*** Data Section Begins ***

-- ==== Sys2Proof/Laws/Codec.lean ====
section
/-! SUPPORT. Lemmas about byte order, the checksum and the parts of a frame. -/

namespace Sys2Proof

theorem u16_toNat (h l : Byte) : (u16 h l).toNat = h.toNat * 256 + l.toNat := by
  rw [u16, BitVec.toNat_append, ← Nat.shiftLeft_add_eq_or_of_lt l.isLt, Nat.shiftLeft_eq]

theorem extract_hi_toNat (v : Half) : (v.extractLsb' 8 8).toNat = v.toNat / 256 := by
  have := v.isLt
  simp [BitVec.extractLsb'_toNat, Nat.shiftRight_eq_div_pow]; omega

theorem extract_lo_toNat (v : Half) : (v.extractLsb' 0 8).toNat = v.toNat % 256 := by
  simp [BitVec.extractLsb'_toNat]

@[simp] theorem u16_extract (v : Half) : u16 (v.extractLsb' 8 8) (v.extractLsb' 0 8) = v := by
  apply BitVec.eq_of_toNat_eq
  rw [u16_toNat, extract_hi_toNat, extract_lo_toNat]; omega

theorem u16_inj {h l h' l' : Byte} (e : u16 h l = u16 h' l') : h = h' ∧ l = l' := by
  have e := congrArg BitVec.toNat e
  rw [u16_toNat, u16_toNat] at e
  have := l.isLt; have := l'.isLt
  constructor <;> apply BitVec.eq_of_toNat_eq <;> omega

@[simp] theorem be16_u16 (h l : Byte) : be16 (u16 h l) = [h, l] := by
  obtain ⟨a, b⟩ := u16_inj (u16_extract (u16 h l))
  simp only [be16, a, b]

theorem u32_toNat (b0 b1 b2 b3 : Byte) :
    (u32 b0 b1 b2 b3).toNat = b0.toNat * 2 ^ 24 + b1.toNat * 2 ^ 16 + b2.toNat * 2 ^ 8 + b3.toNat := by
  have h : (u32 b0 b1 b2 b3).toNat = (u16 b0 b1).toNat * 2 ^ 16 + (u16 b2 b3).toNat := by
    rw [u32, BitVec.toNat_append, ← Nat.shiftLeft_add_eq_or_of_lt (u16 b2 b3).isLt, Nat.shiftLeft_eq]
  rw [h, u16_toNat, u16_toNat]; omega

@[simp] theorem u32_extract (v : Word) :
    u32 (v.extractLsb' 24 8) (v.extractLsb' 16 8) (v.extractLsb' 8 8) (v.extractLsb' 0 8) = v := by
  apply BitVec.eq_of_toNat_eq
  have := v.isLt
  rw [u32_toNat]
  simp only [BitVec.extractLsb'_toNat, Nat.shiftRight_eq_div_pow]
  omega

theorem u32_inj {a b c d a' b' c' d' : Byte} (e : u32 a b c d = u32 a' b' c' d') :
    a = a' ∧ b = b' ∧ c = c' ∧ d = d' := by
  have e := congrArg BitVec.toNat e
  rw [u32_toNat, u32_toNat] at e
  have := b.isLt; have := c.isLt; have := d.isLt
  have := b'.isLt; have := c'.isLt; have := d'.isLt
  refine ⟨?_, ?_, ?_, ?_⟩ <;> apply BitVec.eq_of_toNat_eq <;> omega

@[simp] theorem be32_u32 (a b c d : Byte) : be32 (u32 a b c d) = [a, b, c, d] := by
  obtain ⟨h1, h2, h3, h4⟩ := u32_inj (u32_extract (u32 a b c d))
  simp only [be32, h1, h2, h3, h4]

@[simp] theorem be16_length (v : Half) : (be16 v).length = 2 := rfl

@[simp] theorem be32_length (v : Word) : (be32 v).length = 4 := rfl

@[simp] theorem sum8_nil : sum8 [] = 0 := rfl

@[simp] theorem sum8_cons (b : Byte) (xs : List Byte) : sum8 (b :: xs) = b.toNat + sum8 xs := by simp [sum8]

@[simp] theorem sum8_append (xs ys : List Byte) : sum8 (xs ++ ys) = sum8 xs + sum8 ys := by simp [sum8]

/-- The running checksum: one more payload byte adds its value (41_stream_assembler.md R139). -/
theorem cs16_append (h l ty b : Byte) (xs : List Byte) : cs16 h l ty (xs ++ [b]) = cs16 h l ty xs + zext16 b := by
  apply BitVec.eq_of_toNat_eq
  simp only [cs16, sum8_append, sum8_cons, sum8_nil, zext16, BitVec.toNat_add, BitVec.toNat_ofNat, BitVec.toNat_setWidth]
  have := b.isLt; omega

/-- The running checksum after the three header bytes (R136 to R138). -/
theorem cs16_nil (h l ty : Byte) : cs16 h l ty [] = zext16 ty + zext16 h + zext16 l := by
  apply BitVec.eq_of_toNat_eq
  simp only [cs16, sum8_nil, zext16, BitVec.toNat_add, BitVec.toNat_ofNat, BitVec.toNat_setWidth]
  have := h.isLt; have := l.isLt; have := ty.isLt; omega

theorem wireLength_toNat {p : List Byte} (h : p.length ≤ wirePayloadMax) : (wireLength p).toNat = p.length + 2 := by
  simp only [wirePayloadMax] at h
  simp only [wireLength, BitVec.toNat_ofNat]; omega

/-- A frame, header byte by header byte. -/
theorem encodeFrame_eq (a : Word) (ty : Byte) (p : List Byte) :
    encodeFrame a ty p
      = startHi :: startLo :: a.extractLsb' 24 8 :: a.extractLsb' 16 8 :: a.extractLsb' 8 8 :: a.extractLsb' 0 8 :: ty
          :: (wireLength p).extractLsb' 8 8 :: (wireLength p).extractLsb' 0 8 :: (p ++ be16 (frameChecksum ty p)) := by
  simp [encodeFrame, be32, be16]

@[simp] theorem encodeFrame_length (a : Word) (ty : Byte) (p : List Byte) : (encodeFrame a ty p).length = 11 + p.length := by
  simp [encodeFrame_eq]; omega

/-- The selector survives the trip through the header. -/
@[simp] theorem headerOf_selector (c : BitVec 4) (k : BitVec 2) (f : Fields) : (Request.mk (headerOf c k) f).selector = c := by
  revert c k; simp only [Request.selector]; decide

@[simp] theorem headerOf_kind (c : BitVec 4) (k : BitVec 2) (f : Fields) : (Request.mk (headerOf c k) f).kind = k := by
  revert c k; simp only [Request.kind]; decide

@[simp] theorem headerOf_reserved (c : BitVec 4) (k : BitVec 2) (f : Fields) : (Request.mk (headerOf c k) f).reserved = 0 := by
  revert c k; simp only [Request.reserved]; decide

/-- A header without reserved bits is its fields put together. -/
theorem headerOf_fields (r : Request) (h : r.reserved = 0) : headerOf r.selector r.kind = r.hdr := by
  obtain ⟨hdr, f⟩ := r
  simp only [Request.reserved, Request.selector, Request.kind] at *
  revert hdr; decide

@[simp] theorem ofSelector_selector (c : Command) : Command.ofSelector c.selector = some c := by cases c <;> rfl

@[simp] theorem ofTableOpcode_tableOpcode (c : Command) : Command.ofTableOpcode c.tableOpcode = some c := by cases c <;> rfl

theorem ofSelector_eq_some {n : BitVec 4} {c : Command} (h : Command.ofSelector n = some c) : n = c.selector := by
  revert n c; intro n c; revert n; cases c <;> decide

theorem ofSelector_eq_none {n : BitVec 4} : Command.ofSelector n = none ↔ 12 < n.toNat := by revert n; decide

end Sys2Proof
end

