section resetFpe
/-! Reset (70_reset_and_hazards.md R270, R271). -/

variable (s : State) (c : Config)

@[simp] theorem State.resetFpe_cfg : (s.resetFpe c).cfg = c := rfl
@[simp] theorem State.resetFpe_seqState : (s.resetFpe c).seqState = .idle := rfl
@[simp] theorem State.resetFpe_reqKind : (s.resetFpe c).reqKind = none := rfl
@[simp] theorem State.resetFpe_reqCmd : (s.resetFpe c).reqCmd = none := rfl
@[simp] theorem State.resetFpe_reqTimeout : (s.resetFpe c).reqTimeout = none := rfl
@[simp] theorem State.resetFpe_reqA8 : (s.resetFpe c).reqA8 = none := rfl
@[simp] theorem State.resetFpe_reqA16 : (s.resetFpe c).reqA16 = none := rfl
@[simp] theorem State.resetFpe_reqA32 : (s.resetFpe c).reqA32 = none := rfl
@[simp] theorem State.resetFpe_reqFtype : (s.resetFpe c).reqFtype = none := rfl
@[simp] theorem State.resetFpe_txBuf : (s.resetFpe c).txBuf = List.replicate (11 + c.maxPayload) none := rfl
@[simp] theorem State.resetFpe_txLen : (s.resetFpe c).txLen = 0 := rfl
@[simp] theorem State.resetFpe_txIdx : (s.resetFpe c).txIdx = 0 := rfl
@[simp] theorem State.resetFpe_prs : (s.resetFpe c).prs = Parser.reset c.maxPayload := rfl
@[simp] theorem State.resetFpe_prsTimeout : (s.resetFpe c).prsTimeout = none := rfl
@[simp] theorem State.resetFpe_elapsedMs : (s.resetFpe c).elapsedMs = 0 := rfl
@[simp] theorem State.resetFpe_address : (s.resetFpe c).address = c.initAddress := rfl
@[simp] theorem State.resetFpe_password : (s.resetFpe c).password = c.initPassword := rfl
@[simp] theorem State.resetFpe_matchId : (s.resetFpe c).matchId = none := rfl
@[simp] theorem State.resetFpe_confidence : (s.resetFpe c).confidence = none := rfl
@[simp] theorem State.resetFpe_matchValid : (s.resetFpe c).matchValid = false := rfl
@[simp] theorem State.resetFpe_templateCount : (s.resetFpe c).templateCount = none := rfl
@[simp] theorem State.resetFpe_countValid : (s.resetFpe c).countValid = false := rfl
@[simp] theorem State.resetFpe_rxq : (s.resetFpe c).rxq = s.rxq := rfl
@[simp] theorem State.resetFpe_txStream : (s.resetFpe c).txStream = s.txStream := rfl
@[simp] theorem State.resetFpe_txReady : (s.resetFpe c).txReady = s.txReady := rfl
@[simp] theorem State.resetFpe_hostq : (s.resetFpe c).hostq = s.hostq := rfl
@[simp] theorem State.resetFpe_responses : (s.resetFpe c).responses = s.responses := rfl
@[simp] theorem State.resetFpe_agenda : (s.resetFpe c).agenda = s.agenda := rfl

end resetFpe

end Sys2Proof.Machine
end

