/-- A request that passed CHECK starts to send its frame (R24, 42_command_protocol.md R174). -/
theorem State.Inv.startTransmit {ty : Byte} {p : List Byte} (h : s.Inv) (hs : s.seqState = .idle)
    (hr : s.holds r = true) (hc : check s.cfg s.password r = .ok (.send ty p)) :
    (s.startTransmit (encodeFrame s.address ty p)).Inv := by
  have hp : p.length ≤ s.cfg.maxPayload := by
    obtain ⟨_, _, hplan, hp, -⟩ | ⟨hplan, -⟩ := check_ok hc
    · cases hplan; exact hp
    · cases hplan
  have hmax := s.cfg.maxPayload_le
  have hcap := h.txCapacity
  exact { h with
    txCapacity := by simp [hcap]; omega
    parserUse := by simpa [hs] using h.parserUse
    timeout := by simp
    request := fun _ => ⟨r, _, hr, hc, ty, p, rfl, startTransmit_txHolds s (by simp; omega)⟩ }

/-- A request that passed CHECK and collects a frame starts its parse (R27, 41_stream_assembler.md R131). -/
theorem State.Inv.startParse {w : Word} (h : s.Inv) (ht : s.reqTimeout = some w) (hr : s.holds r = true)
    (hc : check s.cfg s.password r = .ok plan) (hk : r.kind ≠ kindSendFrame) : (s.startParse w).Inv :=
  { h with
    parser := started_wf _
    parserUse := by simp
    timeout := fun _ => ht.symm
    request := fun _ => ⟨r, plan, hr, hc, hk⟩ }

/-- A reset takes any state to one of the invariant (70_reset_and_hazards.md R271). -/
theorem resetFpe_inv (s : State) (cfg : Config) : (s.resetFpe cfg).Inv where
  parser := ⟨by simp [Parser.reset], trivial⟩
  txCapacity := by simp
  address := rfl
  password := rfl
  matchId := rfl
  confidence := rfl
  templateCount := rfl
  parserUse := by simp [Parser.reset]
  timeout := by simp
  request := by simp

/-- A tick moves the clock's count only (41_stream_assembler.md R142). -/
theorem State.Inv.tick (h : s.Inv) : s.tick.Inv := by
  unfold State.tick
  split
  · exact h.ports ..
  · exact h

/-! ### Every step keeps the invariant -/

/-- The accept step keeps the invariant, whether it rejects the request or starts it (42_command_protocol.md R170). -/
theorem State.Inv.accept (h : s.Inv) (hs : s.seqState = .idle) (r : Request) : (accept r s).Inv := by
  have hl := h.latch hs r
  obtain ⟨e, -, he⟩ | ⟨ty, p, hc, he⟩ | ⟨hc, he⟩ := accept_cases r s <;> rw [he]
  · exact hl.respond (by simp [hs]) _
  · exact hl.startTransmit hs (holds_latch r s) hc
  · have hk : r.kind = kindReceiveFrame := by
      obtain ⟨_, _, hplan, -⟩ | ⟨-, hk⟩ := check_ok hc
      · cases hplan
      · exact hk
    exact hl.startParse rfl (holds_latch r s) hc (by rw [hk]; decide)

/-- A byte sent moves `TX_IDX` inside the frame (R24, 42_command_protocol.md R175). -/
theorem State.Inv.transmit (h : s.Inv) (hs : s.seqState = .tx) (hi : s.txIdx.toNat < s.txLen.toNat) (b : Byte) :
    ({ s.transmit b with txIdx := s.txIdx + 1 } : State).Inv := by
  obtain ⟨r, ty, p, hr, hc, hbuf, hlen, -⟩ := h.sendsFrame hs
  have hidx : (s.txIdx + 1).toNat ≤ s.txLen.toNat := by
    have := s.txLen.isLt
    simp [BitVec.toNat_add]; omega
  exact { h with
    request := fun _ => ⟨r, _, hr, hc, (State.phaseOk_tx (by exact hs)).mpr ⟨ty, p, rfl, hbuf, hlen, hidx⟩⟩ }

/-- A parser in use may move to any state but OFF that agrees with its registers. -/
theorem State.Inv.setParser {q : Parser} (h : s.Inv) (hs : s.seqState = .rx) (hq : q.wf s.cfg.maxPayload)
    (hoff : q.state ≠ .off) : ({ s with prs := q } : State).Inv :=
  { h with
    parser := hq
    parserUse := by simp [hs, hoff] }

/-- Every step on the request in progress keeps the invariant (42_command_protocol.md R175 to R187). -/
theorem SeqMove.inv (hm : SeqMove s t) (h : s.Inv) : t.Inv := by
  cases hm with
  | wait => exact h
  | transmit b hs hi => exact h.transmit hs hi b
  | parse w hs _ hk ht =>
    obtain ⟨r, ty, p, hr, hc, -⟩ := h.sendsFrame hs
    obtain ⟨hk', -⟩ := holds_iff.mp hr
    have hkind : r.kind = kindExecute := Option.some.inj (hk'.symm.trans hk)
    exact h.startParse ht hr hc (by rw [hkind]; decide)
  | sent hs => exact h.respond (by simp [hs]) _
  | byte b rest q hs hw _ hf =>
    obtain ⟨q', hq', hwf, hst⟩ := feed_wf (b := b) h.parser hw
    obtain rfl := Except.ok.inj (hq'.symm.trans hf)
    have hoff : q'.state ≠ .off := by
      intro e
      simp [e, PrsState.isWait] at hst
    exact (h.setParser hs hwf hoff).ports ..
  | timeout _ hs => exact h.setParser hs ⟨h.parser.1, trivial⟩ (by simp)
  | conclude r => exact h.conclude r
  | matched id conf r =>
    have hset : ({ s with matchId := some id, confidence := some conf, matchValid := true } : State).Inv :=
      { h with matchId := rfl, confidence := rfl }
    exact hset.conclude r
  | counted n r =>
    have hset : ({ s with templateCount := some n, countValid := true } : State).Inv :=
      { h with templateCount := rfl }
    exact hset.conclude r

/-- The FPE's step keeps the invariant. -/
theorem FpeMove.inv (hm : FpeMove s t) (h : s.Inv) : t.Inv := by
  cases hm with
  | waitForRequest => exact h
  | accept l rest r hs => exact State.Inv.accept (h.ports _ rest _ _ _ _ _) hs r
  | goOn _ _ hm => exact hm.inv h

/-- The turn of every agent keeps the invariant (00_scope.md R12). -/
theorem Move.inv (hm : Move s t) (h : s.Inv) : t.Inv := by
  cases hm with
  | fpeAlone _ _ hm => exact hm.inv h
  | fpe _ rest _ hm => exact hm.inv (h.ports ..)
  | heldTick _ _ _ _ hm => exact hm.inv h
  | tick => exact State.Inv.tick (h.ports ..)
  | offer => exact h.ports ..
  | rx => exact h.ports ..
  | txReady => exact h.ports ..
  | rst cfg => exact resetFpe_inv _ cfg
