-- ==== Sys2Proof/Machine/Dft.lean ====
section
/-! DEFINITION. The exact transforms of spec/40_transform.md R62 and R63, over the complex numbers. They say what
the parameter FFT_F32 approximates (R64); the step function never computes them. -/

namespace Sys2Proof.Machine

/-- The complex value of bin (or sample) `n` of an interleaved list of words (spec/00_scope.md R12). -/
noncomputable def binValue (ws : List Word) (n : Nat) : ℂ :=
  ⟨((fpVal (ws.getD (2 * n) 0) : ℚ) : ℝ), ((fpVal (ws.getD (2 * n + 1) 0) : ℚ) : ℝ)⟩

/-- `exp(-j*2*pi*k*n/N)` for the forward direction, `exp(+j*2*pi*k*n/N)` for the inverse (R62, R63). -/
noncomputable def twiddle (d : Dir) (N k n : Nat) : ℂ :=
  match d with
  | .forward => Complex.exp (-(2 * (Real.pi : ℂ) * Complex.I * ((k : ℂ) * (n : ℂ) / (N : ℂ))))
  | .inverse => Complex.exp (2 * (Real.pi : ℂ) * Complex.I * ((k : ℂ) * (n : ℂ) / (N : ℂ)))

/-- No factor forward, `1/N` inverse (R62, R63). -/
noncomputable def dftScale (d : Dir) (N : Nat) : ℝ :=
  match d with
  | .forward => 1
  | .inverse => 1 / (N : ℝ)

/-- The exact transform of length `N` of `z`, at index `k` (R62 forward, R63 inverse). -/
noncomputable def exactDft (d : Dir) (N : Nat) (z : Nat → ℂ) (k : Nat) : ℂ :=
  (dftScale d N : ℂ) * ∑ n ∈ Finset.range N, z n * twiddle d N k n

/-- `S` of R64: `sum_n |z[n]|` forward, `(1/N) * sum_k |Z[k]|` inverse. -/
noncomputable def dftMass (d : Dir) (N : Nat) (z : Nat → ℂ) : ℝ :=
  dftScale d N * ∑ n ∈ Finset.range N, ‖z n‖

/-- Accuracy of R64 (2), for one input: every output word is finite and within `eps * S` of the real or
imaginary part of the exact result. -/
def WithinBound (eps : ℚ) (d : Dir) (N : Nat) (input output : List Word) : Prop :=
  ∀ k < N,
    fpIsFinite (output.getD (2 * k) 0) = true ∧ fpIsFinite (output.getD (2 * k + 1) 0) = true ∧
    |(binValue output k).re - (exactDft d N (binValue input) k).re| ≤ (eps : ℝ) * dftMass d N (binValue input) ∧
    |(binValue output k).im - (exactDft d N (binValue input) k).im| ≤ (eps : ℝ) * dftMass d N (binValue input)

/-- The words of R64 (3): `+0.0` or `-0.0`. -/
def IsZeroWord (w : Word) : Prop := w = 0x00000000 ∨ w = 0x80000000

/-- The exact Hann coefficient `0.5*(1-cos(2*pi*i/N))` of R59, a real number. -/
noncomputable def exactHann (N i : Nat) : ℝ :=
  1 / 2 * (1 - Real.cos (2 * Real.pi * ((i : ℝ) / (N : ℝ))))

end Sys2Proof.Machine
end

*** Data Section Ends ***

◆ What is required
Find the word "templateCount" in the material, then list each line that holds it.

◆ Written solution
@[simp] theorem State.resetFpe_templateCount : (s.resetFpe c).templateCount = none := rfl
  templateCount := rfl
    have hset : ({ s with templateCount := some n, countValid := true } : State).Inv :=
      { h with templateCount := rfl }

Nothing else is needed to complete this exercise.